__WORK REQUEST__
For the records below, print the lines from the line with "-- LDF x5, [x6+8]" through the line with "-- PUT.W [x6], x7: f3b 2" exactly as written; include both end lines and exclude the rest.

__GIVEN RECORDS__
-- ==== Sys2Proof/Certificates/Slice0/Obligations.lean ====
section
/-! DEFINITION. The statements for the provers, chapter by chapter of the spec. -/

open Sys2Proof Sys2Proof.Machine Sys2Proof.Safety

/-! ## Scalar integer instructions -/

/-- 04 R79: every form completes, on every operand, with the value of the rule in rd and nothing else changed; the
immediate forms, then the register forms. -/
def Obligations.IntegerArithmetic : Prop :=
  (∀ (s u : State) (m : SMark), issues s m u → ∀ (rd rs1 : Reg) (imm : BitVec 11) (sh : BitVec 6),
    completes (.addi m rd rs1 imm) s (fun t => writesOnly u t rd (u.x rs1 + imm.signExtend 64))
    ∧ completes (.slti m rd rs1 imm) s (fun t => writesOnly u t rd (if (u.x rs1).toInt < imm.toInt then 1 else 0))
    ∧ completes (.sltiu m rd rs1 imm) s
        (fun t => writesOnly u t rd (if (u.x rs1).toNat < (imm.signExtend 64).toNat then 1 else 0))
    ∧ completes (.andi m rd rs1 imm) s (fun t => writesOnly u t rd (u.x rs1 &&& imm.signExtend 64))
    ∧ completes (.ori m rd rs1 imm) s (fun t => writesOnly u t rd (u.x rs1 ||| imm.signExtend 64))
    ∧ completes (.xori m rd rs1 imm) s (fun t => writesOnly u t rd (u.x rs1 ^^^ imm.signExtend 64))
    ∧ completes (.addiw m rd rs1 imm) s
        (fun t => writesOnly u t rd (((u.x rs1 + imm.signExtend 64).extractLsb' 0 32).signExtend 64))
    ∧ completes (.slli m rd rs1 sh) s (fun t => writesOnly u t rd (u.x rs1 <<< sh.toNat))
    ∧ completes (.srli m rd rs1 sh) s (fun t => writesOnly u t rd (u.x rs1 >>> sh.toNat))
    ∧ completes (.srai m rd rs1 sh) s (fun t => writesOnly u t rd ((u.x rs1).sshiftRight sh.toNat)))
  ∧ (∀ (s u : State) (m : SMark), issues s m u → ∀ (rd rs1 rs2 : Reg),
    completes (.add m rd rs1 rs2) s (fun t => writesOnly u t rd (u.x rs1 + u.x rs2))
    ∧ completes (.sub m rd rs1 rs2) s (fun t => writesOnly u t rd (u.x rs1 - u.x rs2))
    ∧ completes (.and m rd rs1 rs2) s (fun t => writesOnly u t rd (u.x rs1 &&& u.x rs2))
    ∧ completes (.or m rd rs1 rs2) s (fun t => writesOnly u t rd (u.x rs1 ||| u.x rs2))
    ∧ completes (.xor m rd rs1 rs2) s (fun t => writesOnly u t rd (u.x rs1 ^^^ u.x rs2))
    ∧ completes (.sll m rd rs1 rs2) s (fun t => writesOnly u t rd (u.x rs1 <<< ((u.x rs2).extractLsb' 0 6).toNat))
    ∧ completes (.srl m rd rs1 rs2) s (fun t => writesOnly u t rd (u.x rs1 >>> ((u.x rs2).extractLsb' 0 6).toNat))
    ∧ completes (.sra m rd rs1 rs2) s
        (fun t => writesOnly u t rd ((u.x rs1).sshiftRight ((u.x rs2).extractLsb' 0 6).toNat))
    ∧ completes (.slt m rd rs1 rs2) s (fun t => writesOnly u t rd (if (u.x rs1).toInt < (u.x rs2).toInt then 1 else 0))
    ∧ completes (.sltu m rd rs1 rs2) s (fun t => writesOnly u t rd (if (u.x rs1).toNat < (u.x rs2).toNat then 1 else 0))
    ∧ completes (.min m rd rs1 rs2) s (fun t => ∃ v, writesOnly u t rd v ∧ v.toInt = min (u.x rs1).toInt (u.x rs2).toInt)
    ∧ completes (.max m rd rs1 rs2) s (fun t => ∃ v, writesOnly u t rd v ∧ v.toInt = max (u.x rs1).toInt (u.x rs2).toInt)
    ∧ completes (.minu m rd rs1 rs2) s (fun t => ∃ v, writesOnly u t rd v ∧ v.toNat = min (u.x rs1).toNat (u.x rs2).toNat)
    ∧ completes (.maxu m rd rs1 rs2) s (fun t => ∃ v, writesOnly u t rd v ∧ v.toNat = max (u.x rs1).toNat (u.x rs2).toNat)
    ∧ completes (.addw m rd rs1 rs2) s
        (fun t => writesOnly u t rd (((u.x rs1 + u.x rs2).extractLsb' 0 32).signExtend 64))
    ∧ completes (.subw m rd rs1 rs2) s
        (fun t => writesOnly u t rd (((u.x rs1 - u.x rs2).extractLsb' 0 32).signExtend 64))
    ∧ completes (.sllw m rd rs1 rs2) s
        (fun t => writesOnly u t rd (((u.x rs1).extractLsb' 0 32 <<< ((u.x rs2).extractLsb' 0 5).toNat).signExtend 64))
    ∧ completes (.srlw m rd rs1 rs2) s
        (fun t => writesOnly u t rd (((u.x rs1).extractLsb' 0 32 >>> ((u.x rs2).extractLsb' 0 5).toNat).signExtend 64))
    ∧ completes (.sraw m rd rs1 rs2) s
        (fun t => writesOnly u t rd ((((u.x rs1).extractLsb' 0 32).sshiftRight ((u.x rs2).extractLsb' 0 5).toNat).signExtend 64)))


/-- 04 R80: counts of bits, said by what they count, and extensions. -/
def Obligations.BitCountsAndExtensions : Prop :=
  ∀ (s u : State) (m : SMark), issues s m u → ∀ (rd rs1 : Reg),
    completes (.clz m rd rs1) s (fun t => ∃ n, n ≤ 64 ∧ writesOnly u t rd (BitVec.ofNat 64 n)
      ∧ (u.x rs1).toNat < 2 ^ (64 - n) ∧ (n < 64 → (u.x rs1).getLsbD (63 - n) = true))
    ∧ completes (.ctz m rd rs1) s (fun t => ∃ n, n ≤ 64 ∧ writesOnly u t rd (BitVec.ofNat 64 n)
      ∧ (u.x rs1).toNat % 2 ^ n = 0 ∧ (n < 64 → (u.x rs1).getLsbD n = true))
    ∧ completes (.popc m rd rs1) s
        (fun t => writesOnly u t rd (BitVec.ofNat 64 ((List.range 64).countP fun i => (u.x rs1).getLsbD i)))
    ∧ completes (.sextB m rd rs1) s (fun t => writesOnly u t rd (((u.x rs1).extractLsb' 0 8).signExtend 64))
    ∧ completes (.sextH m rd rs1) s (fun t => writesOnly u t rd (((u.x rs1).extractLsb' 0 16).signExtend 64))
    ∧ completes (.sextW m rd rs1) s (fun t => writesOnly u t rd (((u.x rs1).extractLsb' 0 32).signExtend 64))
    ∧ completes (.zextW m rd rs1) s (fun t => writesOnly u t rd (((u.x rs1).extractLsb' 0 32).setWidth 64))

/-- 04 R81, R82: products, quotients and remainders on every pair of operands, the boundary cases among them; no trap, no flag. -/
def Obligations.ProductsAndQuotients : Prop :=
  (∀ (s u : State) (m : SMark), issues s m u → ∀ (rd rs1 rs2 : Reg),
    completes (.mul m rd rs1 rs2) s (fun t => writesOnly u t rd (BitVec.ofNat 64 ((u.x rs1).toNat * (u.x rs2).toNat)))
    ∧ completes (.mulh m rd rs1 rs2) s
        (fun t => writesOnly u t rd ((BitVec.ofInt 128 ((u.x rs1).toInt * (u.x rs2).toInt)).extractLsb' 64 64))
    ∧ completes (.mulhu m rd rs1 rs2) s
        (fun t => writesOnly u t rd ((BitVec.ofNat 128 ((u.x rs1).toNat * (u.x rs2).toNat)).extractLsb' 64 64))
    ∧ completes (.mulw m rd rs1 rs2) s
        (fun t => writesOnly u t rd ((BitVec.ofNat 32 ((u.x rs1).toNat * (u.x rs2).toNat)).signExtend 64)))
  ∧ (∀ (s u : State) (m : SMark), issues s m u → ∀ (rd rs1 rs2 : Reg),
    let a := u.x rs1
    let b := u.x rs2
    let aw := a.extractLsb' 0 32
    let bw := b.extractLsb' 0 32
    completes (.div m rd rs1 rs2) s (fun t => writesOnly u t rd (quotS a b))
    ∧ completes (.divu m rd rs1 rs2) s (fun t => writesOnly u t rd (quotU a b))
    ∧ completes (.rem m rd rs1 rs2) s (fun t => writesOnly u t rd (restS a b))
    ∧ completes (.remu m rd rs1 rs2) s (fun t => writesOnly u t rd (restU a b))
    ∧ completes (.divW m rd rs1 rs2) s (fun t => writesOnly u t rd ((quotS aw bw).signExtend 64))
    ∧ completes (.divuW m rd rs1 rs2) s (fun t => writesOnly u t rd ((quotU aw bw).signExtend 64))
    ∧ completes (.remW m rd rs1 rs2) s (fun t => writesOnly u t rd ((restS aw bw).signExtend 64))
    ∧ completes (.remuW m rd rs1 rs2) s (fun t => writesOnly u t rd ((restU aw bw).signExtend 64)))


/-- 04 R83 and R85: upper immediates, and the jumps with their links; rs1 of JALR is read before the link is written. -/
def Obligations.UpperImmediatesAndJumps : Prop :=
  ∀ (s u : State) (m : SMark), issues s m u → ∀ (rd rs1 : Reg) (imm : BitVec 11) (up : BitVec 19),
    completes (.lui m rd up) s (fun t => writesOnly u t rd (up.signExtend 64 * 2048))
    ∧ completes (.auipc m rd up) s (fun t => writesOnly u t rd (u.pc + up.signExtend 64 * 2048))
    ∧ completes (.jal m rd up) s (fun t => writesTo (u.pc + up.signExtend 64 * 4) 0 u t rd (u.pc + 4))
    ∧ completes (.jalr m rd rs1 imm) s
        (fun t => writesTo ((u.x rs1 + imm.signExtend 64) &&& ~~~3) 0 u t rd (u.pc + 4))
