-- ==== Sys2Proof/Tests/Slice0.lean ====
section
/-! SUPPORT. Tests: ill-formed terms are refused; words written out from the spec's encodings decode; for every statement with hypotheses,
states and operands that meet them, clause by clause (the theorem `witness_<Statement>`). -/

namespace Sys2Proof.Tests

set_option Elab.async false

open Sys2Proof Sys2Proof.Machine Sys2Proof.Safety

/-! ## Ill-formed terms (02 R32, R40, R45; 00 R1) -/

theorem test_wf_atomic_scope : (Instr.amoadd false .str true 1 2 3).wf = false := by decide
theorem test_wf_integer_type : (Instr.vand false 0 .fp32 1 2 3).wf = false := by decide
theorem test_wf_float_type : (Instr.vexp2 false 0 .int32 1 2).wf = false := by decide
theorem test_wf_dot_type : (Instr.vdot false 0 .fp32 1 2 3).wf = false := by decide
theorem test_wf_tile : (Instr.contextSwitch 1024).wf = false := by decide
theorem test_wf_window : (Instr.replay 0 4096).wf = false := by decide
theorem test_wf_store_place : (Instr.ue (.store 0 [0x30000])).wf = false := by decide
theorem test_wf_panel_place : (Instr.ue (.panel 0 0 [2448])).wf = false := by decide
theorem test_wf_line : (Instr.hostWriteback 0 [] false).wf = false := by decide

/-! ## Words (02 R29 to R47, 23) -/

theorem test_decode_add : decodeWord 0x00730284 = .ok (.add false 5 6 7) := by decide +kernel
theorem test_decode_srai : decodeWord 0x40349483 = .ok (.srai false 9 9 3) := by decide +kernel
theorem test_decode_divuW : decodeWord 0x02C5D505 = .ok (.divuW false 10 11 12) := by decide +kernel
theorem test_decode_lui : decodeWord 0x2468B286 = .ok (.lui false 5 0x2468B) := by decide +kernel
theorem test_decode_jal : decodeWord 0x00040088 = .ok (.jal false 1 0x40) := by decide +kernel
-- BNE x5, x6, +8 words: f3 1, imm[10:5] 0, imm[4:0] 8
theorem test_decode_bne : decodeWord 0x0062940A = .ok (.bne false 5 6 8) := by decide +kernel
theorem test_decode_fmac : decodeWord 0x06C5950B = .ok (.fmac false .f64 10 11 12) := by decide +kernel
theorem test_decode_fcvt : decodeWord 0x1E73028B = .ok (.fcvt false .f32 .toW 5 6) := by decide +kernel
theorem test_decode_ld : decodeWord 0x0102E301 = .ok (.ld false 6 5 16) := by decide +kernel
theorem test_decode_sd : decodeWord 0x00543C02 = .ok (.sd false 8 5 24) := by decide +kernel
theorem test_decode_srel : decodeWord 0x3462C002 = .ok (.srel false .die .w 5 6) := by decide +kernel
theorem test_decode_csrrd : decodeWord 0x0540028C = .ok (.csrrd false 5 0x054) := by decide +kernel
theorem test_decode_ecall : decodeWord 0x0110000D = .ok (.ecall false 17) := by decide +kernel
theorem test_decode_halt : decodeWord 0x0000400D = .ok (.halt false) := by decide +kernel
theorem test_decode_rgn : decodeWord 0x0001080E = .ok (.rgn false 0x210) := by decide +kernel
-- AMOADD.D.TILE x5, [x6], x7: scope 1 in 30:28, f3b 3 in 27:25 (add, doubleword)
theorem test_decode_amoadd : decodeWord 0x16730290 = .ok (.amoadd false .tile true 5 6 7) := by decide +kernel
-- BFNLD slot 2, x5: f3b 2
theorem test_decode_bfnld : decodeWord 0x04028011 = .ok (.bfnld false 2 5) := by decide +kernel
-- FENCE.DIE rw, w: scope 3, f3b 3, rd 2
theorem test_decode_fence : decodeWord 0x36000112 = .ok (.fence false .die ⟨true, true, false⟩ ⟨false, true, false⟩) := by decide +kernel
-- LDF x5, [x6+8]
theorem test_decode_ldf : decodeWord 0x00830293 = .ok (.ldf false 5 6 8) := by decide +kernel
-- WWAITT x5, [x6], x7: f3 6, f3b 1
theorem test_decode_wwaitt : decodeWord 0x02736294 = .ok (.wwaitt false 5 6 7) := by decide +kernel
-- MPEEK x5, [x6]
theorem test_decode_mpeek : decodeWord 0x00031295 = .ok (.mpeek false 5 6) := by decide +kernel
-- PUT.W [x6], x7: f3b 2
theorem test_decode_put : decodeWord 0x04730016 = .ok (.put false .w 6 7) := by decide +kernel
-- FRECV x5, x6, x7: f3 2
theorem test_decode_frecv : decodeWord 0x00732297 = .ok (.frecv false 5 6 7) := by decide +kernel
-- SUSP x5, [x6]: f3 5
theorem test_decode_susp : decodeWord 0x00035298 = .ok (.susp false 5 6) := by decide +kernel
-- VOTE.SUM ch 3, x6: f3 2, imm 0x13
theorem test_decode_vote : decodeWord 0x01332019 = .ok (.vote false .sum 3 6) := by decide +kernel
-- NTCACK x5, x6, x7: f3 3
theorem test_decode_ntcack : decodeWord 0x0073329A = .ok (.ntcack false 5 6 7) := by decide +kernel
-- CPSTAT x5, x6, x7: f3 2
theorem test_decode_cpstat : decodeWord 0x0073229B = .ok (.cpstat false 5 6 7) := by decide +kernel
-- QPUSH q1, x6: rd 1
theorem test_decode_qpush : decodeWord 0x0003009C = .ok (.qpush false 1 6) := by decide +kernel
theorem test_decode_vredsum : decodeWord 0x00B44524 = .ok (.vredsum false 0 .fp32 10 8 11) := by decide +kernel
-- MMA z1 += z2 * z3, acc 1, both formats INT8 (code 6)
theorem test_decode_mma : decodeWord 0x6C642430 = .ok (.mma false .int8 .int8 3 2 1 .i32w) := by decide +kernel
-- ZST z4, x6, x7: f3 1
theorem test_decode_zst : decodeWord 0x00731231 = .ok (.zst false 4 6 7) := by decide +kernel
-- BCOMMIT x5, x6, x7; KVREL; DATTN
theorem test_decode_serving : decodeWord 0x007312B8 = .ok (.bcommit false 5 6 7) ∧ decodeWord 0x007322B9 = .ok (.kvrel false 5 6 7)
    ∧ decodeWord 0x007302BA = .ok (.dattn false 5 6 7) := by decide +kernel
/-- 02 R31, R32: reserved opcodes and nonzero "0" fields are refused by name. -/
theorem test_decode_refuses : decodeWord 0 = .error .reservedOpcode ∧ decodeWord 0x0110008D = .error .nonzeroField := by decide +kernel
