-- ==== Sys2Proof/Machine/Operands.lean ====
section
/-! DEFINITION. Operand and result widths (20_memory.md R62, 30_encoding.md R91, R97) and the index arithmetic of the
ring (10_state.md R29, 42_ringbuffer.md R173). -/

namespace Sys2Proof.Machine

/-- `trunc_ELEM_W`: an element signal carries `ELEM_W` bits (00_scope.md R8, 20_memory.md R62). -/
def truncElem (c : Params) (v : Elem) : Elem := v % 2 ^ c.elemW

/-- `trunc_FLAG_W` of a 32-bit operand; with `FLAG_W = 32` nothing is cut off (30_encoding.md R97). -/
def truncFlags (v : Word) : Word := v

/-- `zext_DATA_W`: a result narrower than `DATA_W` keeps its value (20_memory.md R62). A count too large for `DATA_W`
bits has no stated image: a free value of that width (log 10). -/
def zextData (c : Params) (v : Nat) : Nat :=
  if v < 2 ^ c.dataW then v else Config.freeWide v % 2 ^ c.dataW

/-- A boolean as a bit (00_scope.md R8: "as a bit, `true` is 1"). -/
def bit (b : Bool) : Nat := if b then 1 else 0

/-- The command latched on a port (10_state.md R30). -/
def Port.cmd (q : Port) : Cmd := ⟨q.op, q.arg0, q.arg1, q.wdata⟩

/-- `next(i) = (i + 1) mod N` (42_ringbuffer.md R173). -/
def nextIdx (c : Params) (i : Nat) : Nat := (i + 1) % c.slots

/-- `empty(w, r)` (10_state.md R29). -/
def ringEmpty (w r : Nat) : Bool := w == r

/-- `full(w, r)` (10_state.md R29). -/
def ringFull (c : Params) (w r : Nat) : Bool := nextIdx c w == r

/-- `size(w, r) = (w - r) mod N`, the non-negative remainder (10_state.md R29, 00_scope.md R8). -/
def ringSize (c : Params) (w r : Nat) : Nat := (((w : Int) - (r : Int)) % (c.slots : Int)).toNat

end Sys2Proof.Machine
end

__WRITTEN SOLUTION__
-- LDF x5, [x6+8]
theorem test_decode_ldf : decodeWord 0x00830293 = .ok (.ldf false 5 6 8) := by decide +kernel
-- WWAITT x5, [x6], x7: f3 6, f3b 1
theorem test_decode_wwaitt : decodeWord 0x02736294 = .ok (.wwaitt false 5 6 7) := by decide +kernel
-- MPEEK x5, [x6]
theorem test_decode_mpeek : decodeWord 0x00031295 = .ok (.mpeek false 5 6) := by decide +kernel
-- PUT.W [x6], x7: f3b 2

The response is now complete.